# PROBLEM TO SOLVE
Note each line of the listing that contains the string "invariant", and copy it.

....

-- ==== Sys2Proof/Certificates/Slice0/Obligations.lean ====
section
/-!
DEFINITION. The statements for the provers.
-/

open Sys2Proof Sys2Proof.Machine

/-- A step takes the command at the front and runs `exec` on it with the queue's rest. -/
def Obligations.StepRunsFront : Prop :=
  ∀ (s : State) (c : Instr) (rest : List Instr), s.pending = c :: rest → step s = exec c { s with pending := rest }

/-- The tick is the model's choice (log entry 1); its 10 ns are R295's. -/
def Obligations.IdleTick : Prop :=
  ∀ s : State, s.pending = [] →
    (s.clocked = true → s.time.slew = 0 → s.time.systime + 10 < 2 ^ 64 →
      ∃ t, step s = .next t ∧ t.time.systime = s.time.systime + 10 ∧ t.time.coreClk = s.time.coreClk + 18 ∧
        (Still s → t = { s with time := t.time })) ∧
    (s.clocked = false → step s = .next s)

/-- Reset; zeros that the spec does not state are the model's (log entries 3 and 4). -/
def Obligations.ResetState : Prop :=
  State.reset.pending = [] ∧ State.reset.now = 0 ∧ State.reset.mem.bytes = [] ∧
  (∀ k, (State.reset.coreAt k).rs = (if 16 ≤ k % 18 then .fenced else .haltedReset)) ∧
  (∀ k r, (State.reset.coreAt k).rg r = 0) ∧ (∀ k n, (State.reset.coreAt k).cntr n = 0) ∧
  (∀ k p, (State.reset.coreAt k).pr p = decide (p = 0)) ∧ (∀ k, (State.reset.coreAt k).mail = []) ∧
  (∀ k n, ((State.reset.coreAt k).engine n).frec = 0x17FE00 + 64 * n) ∧
  (∀ n, n < 256 → bit (State.reset.reg (R.hifSqCfg n)) 63 = false) ∧
  (∀ n, n < 64 → bit (State.reset.reg (R.hifJob n)) 63 = false) ∧
  (∀ n, n < 256 → bit (State.reset.reg (R.bolStreamCfg n)) 63 = false) ∧
  State.reset.swapState = 0 ∧ ∀ off, State.reset.shadowReg off = State.reset.reg off

/-- Misuse has an outcome, an error status, a fault record or a count, and never ends the machine. -/
def Obligations.NoStop : Prop := ∀ (c : Instr) (s : State), ∃ t, exec c s = .next t

/-- First in, first out: only a step takes a command from the queue. -/
def Obligations.QueueDiscipline : Prop :=
  ∀ (c : Instr) (s t : State), exec c s = .next t → t.pending = s.pending

/-- What was sent is never taken back or reordered. -/
def Obligations.OutputsStay : Prop :=
  ∀ (c : Instr) (s t : State), exec c s = .next t → s.out <+: t.out

/-- The invariant of the memory, from every state that meets it. -/
def Obligations.MemoryCanonicalStep : Prop :=
  ∀ s t : State, Memory.wf s.mem.bytes = true → step s = .next t → Memory.wf t.mem.bytes = true

/-- The invariant holds at reset. -/
def Obligations.MemoryCanonicalReset : Prop := Memory.wf State.reset.mem.bytes = true

/-- Reads that no step can change. -/
def Obligations.HardwiredReads : Prop :=
  ∀ s : State, (∀ k, (s.coreAt k).rg 0 = 0 ∧ (s.coreAt k).pr 0 = true) ∧
    ∀ off, ¬ (0x500000 ≤ off ∧ off < 0xD00000) →
      (Regs.find off = none → s.regRead off = 0) ∧
      ∀ r, Regs.find off = some r → (r.access = .wo → s.regRead off = 0) ∧ s.regRead off &&& ~~~ r.mask = 0

/-- R37's table, with R30's g0 and the frame of the instruction. R37's immediate forms. -/
def Obligations.IntegerInstructions : Prop :=
  (∀ p ∈ aluOps, ∀ (s : State) (i : Issue) (rd rs1 rs2 : Reg), Executes s i →
    ∃ t, exec (p.1 i rd rs1 rs2) s = .next t ∧
      RegResult s t i.core.key rd (p.2 ((s.coreAt i.core.key).rg rs1) ((s.coreAt i.core.key).rg rs2))) ∧
  (∀ (s : State) (i : Issue) (rd rs1 : Reg) (imm : BitVec 12), Executes s i →
    (∀ p ∈ immOps, ∃ t, exec (p.1 i rd rs1 imm) s = .next t ∧
      RegResult s t i.core.key rd (p.2 ((s.coreAt i.core.key).rg rs1) (imm.signExtend 64))) ∧
    (∀ p ∈ shiftOps, imm.toNat < 64 → ∃ t, exec (p.1 i rd rs1 imm) s = .next t ∧
      RegResult s t i.core.key rd (p.2 ((s.coreAt i.core.key).rg rs1) imm.toNat)) ∧
    ∀ (k : BitVec 2) (z : Bool) (h : BitVec 16), ∃ t, exec (.ldh i k rd z h) s = .next t ∧
      RegResult s t i.core.key rd
        (setFld (if z then 0 else (s.coreAt i.core.key).rg rd) (16 * k.toNat) 16 h.toNat))

/-- Leading zeros and ones of a register. -/
def Obligations.CountInstructions : Prop :=
  ∀ (s : State) (i : Issue) (rd rs1 : Reg), Executes s i →
    let a := (s.coreAt i.core.key).rg rs1
    (∃ t, ∃ n : Word, exec (.clz i rd rs1 0) s = .next t ∧ RegResult s t i.core.key rd n ∧
      (a = 0 → n = 64) ∧
      (a ≠ 0 → n.toNat < 64 ∧ 2 ^ (63 - n.toNat) ≤ a.toNat ∧ a.toNat < 2 ^ (64 - n.toNat))) ∧
    (∃ t, ∃ n : Word, exec (.popc i rd rs1 0) s = .next t ∧ RegResult s t i.core.key rd n ∧
      n.toNat = ((List.range 64).filter fun j => a.getLsbD j).length)

/-- R37's predicate forms. -/
def Obligations.PredicateInstructions : Prop :=
  ∀ (s : State) (i : Issue), Executes s i →
    let c := s.coreAt i.core.key
    (∀ (pd : PReg) (rs1 rs2 : Reg) (cond : BitVec 4), cond.toNat < 8 →
      ∃ t, exec (.cmp i pd rs1 rs2 cond 0 0) s = .next t ∧
        PredResult s t i.core.key pd (nth false (condSpec (c.rg rs1) (c.rg rs2)) cond.toNat)) ∧
    (∀ (pd : PReg) (rs1 : Reg) (imm : BitVec 10) (cond : BitVec 4), cond.toNat < 8 →
      ∃ t, exec (.cmpi i pd cond rs1 imm) s = .next t ∧
        PredResult s t i.core.key pd (nth false (condSpec (c.rg rs1) (imm.signExtend 64)) cond.toNat)) ∧
    (∀ (pd pa pb : PReg) (fn : BitVec 3), ∃ t, exec (.plog i pd pa pb fn 0) s = .next t ∧
      PredResult s t i.core.key pd
        (nth false [c.pr pa && c.pr pb, c.pr pa || c.pr pb, c.pr pa ^^ c.pr pb, c.pr pa && !c.pr pb, !c.pr pa, c.pr pa,
          true, false] fn.toNat)) ∧
    (∀ rd : Reg, ∃ t, exec (.pmovRead i rd 0 0) s = .next t ∧
      RegResult s t i.core.key rd (BitVec.ofNat 64 (c.ctl.preds.toNat * 2 + 1))) ∧
    ∀ rs1 : Reg, ∃ t, exec (.pmovWrite i 0 rs1 0) s = .next t ∧ OnlyCore s t i.core.key ∧
      t.coreAt i.core.key = { c with ctl := { c.movedOn with preds := BitVec.ofNat 7 ((c.rg rs1).toNat / 2) } }

/-- R37's loads; R58's corrected read. R37's stores, with the frame of scratch. -/
def Obligations.LoadsAndStores : Prop :=
  (∀ p ∈ loadOps, ∀ (s : State) (i : Issue) (rd rs1 : Reg) (imm : BitVec 12), Executes s i →
    let c := s.coreAt i.core.key
    let a := (c.rg rs1 + imm.signExtend 64).toNat
    let v := Mem.nat c.scratch a p.2.1
    let x := if p.2.2 then BitVec.ofInt 64 (signed v (8 * p.2.1)) else BitVec.ofNat 64 v
    a < 0x180000 → a % p.2.1 = 0 →
      (∃ t, exec (p.1 i rd rs1 imm .ok) s = .next t ∧ RegResult s t i.core.key rd x) ∧
      ∃ t, exec (p.1 i rd rs1 imm .corrected) s = .next t ∧ OnlyCore s t i.core.key ∧
        (∀ r, (t.coreAt i.core.key).rg r = if r = rd ∧ r ≠ 0 then x else c.rg r) ∧
        (t.coreAt i.core.key).ctl = (IntCtl.edge c.movedOn 28) ∧ (t.coreAt i.core.key).corrected = c.corrected + 1 ∧
        (t.coreAt i.core.key).scratch = c.scratch) ∧
  (∀ p ∈ storeOps, ∀ (s : State) (i : Issue) (rd rs1 : Reg) (imm : BitVec 12), Executes s i →
    let c := s.coreAt i.core.key
    let a := (c.rg rs1 + imm.signExtend 64).toNat
    a < 0x180000 → a % p.2 = 0 → wordsMeet a p.2 (c.otherDests 7) = false → (∀ w ∈ partWords a p.2, w ∉ c.inWords) →
      ∃ t, exec (p.1 i rd rs1 imm) s = .next t ∧ OnlyCore s t i.core.key ∧
        (∀ j, j < p.2 → Mem.byte (t.coreAt i.core.key).scratch (a + j) = BitVec.ofNat 8 ((c.rg rd).toNat / 256 ^ j)) ∧
        (∀ x, x < a ∨ a + p.2 ≤ x → Mem.byte (t.coreAt i.core.key).scratch x = Mem.byte c.scratch x) ∧
        (t.coreAt i.core.key).g = c.g ∧ (t.coreAt i.core.key).cnt = c.cnt ∧ (t.coreAt i.core.key).ctl = c.movedOn)

/-- R38. -/
def Obligations.ScratchAccessFaults : Prop :=
  ∀ (s : State) (i : Issue) (rd rs1 : Reg) (imm : BitVec 12), Executes s i →
    let c := s.coreAt i.core.key
    let a := c.rg rs1 + imm.signExtend 64
    ∀ (x : Instr) (n : Nat),
      ((∃ p ∈ loadOps, n = p.2.1 ∧ x = p.1 i rd rs1 imm .ok) ∨ ∃ p ∈ storeOps, n = p.2 ∧ x = p.1 i rd rs1 imm) →
        (a.toNat < 0x180000 → a.toNat % n = 0 → ∃ t, exec x s = .next t ∧ (t.coreAt i.core.key).ctl = c.movedOn ∧
          (t.coreAt i.core.key).excCause = c.excCause ∧ (t.coreAt i.core.key).rs = c.rs) ∧
        (0x180000 ≤ a.toNat → ∃ t, exec x s = .next t ∧ TakesException s t i.core.key 0x04 a c.ctl.pc ∧
          (t.coreAt i.core.key).scratch = c.scratch) ∧
        (a.toNat < 0x180000 → a.toNat % n ≠ 0 → ∃ t, exec x s = .next t ∧ TakesException s t i.core.key 0x03 a c.ctl.pc ∧
          (t.coreAt i.core.key).scratch = c.scratch)

/-- R39. -/
def Obligations.FetchFaults : Prop :=
  ∀ (s : State) (i : Issue), Executes s i →
    let k := i.core.key
    let c := s.coreAt k
    let pc := c.ctl.pc.setWidth 64
    let bad := fun a : Word => 0x20000 ≤ a.toNat ∨ a.toInt < 0 ∨ a.toNat % 4 ≠ 0
    (∀ off : BitVec 22, let a := pc + 4 * off.signExtend 64
      bad a → (∃ t, exec (.br i off) s = .next t ∧ TakesException s t k 0x02 a c.ctl.pc) ∧
        ∃ t, exec (.call i off) s = .next t ∧ TakesException s t k 0x02 a c.ctl.pc ∧ (t.coreAt k).g = c.g) ∧
    (∀ (rs1 : Reg) (imm : BitVec 12), let a := c.rg rs1 + imm.signExtend 64
      bad a → (∃ t, exec (.jr i 0 rs1 imm) s = .next t ∧ TakesException s t k 0x02 a c.ctl.pc) ∧
        ∃ t, exec (.callr i 0 rs1 imm) s = .next t ∧ TakesException s t k 0x02 a c.ctl.pc ∧ (t.coreAt k).g = c.g) ∧
    ∀ (rs1 : Reg) (off : BitVec 17), let a := pc + 4 * off.signExtend 64
      bad a → c.rg rs1 ≠ 1 → (∀ f ∈ c.ctl.frames, f.kind = false) → ∃ t, exec (.dbnz i rs1 off) s = .next t ∧
        (t.coreAt k).excCause = 2 ∧ (t.coreAt k).excValue = a ∧ (t.coreAt k).ctl.pc = c.ctl.vbase ∧
        (t.coreAt k).ctl.frames = c.ctl.frames ++ [Frame.mk 0 true c.ctl.run c.ctl.preds c.ctl.pc]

....

# REPLY
/-- The invariant of the memory, from every state that meets it. -/
/-- The invariant holds at reset. -/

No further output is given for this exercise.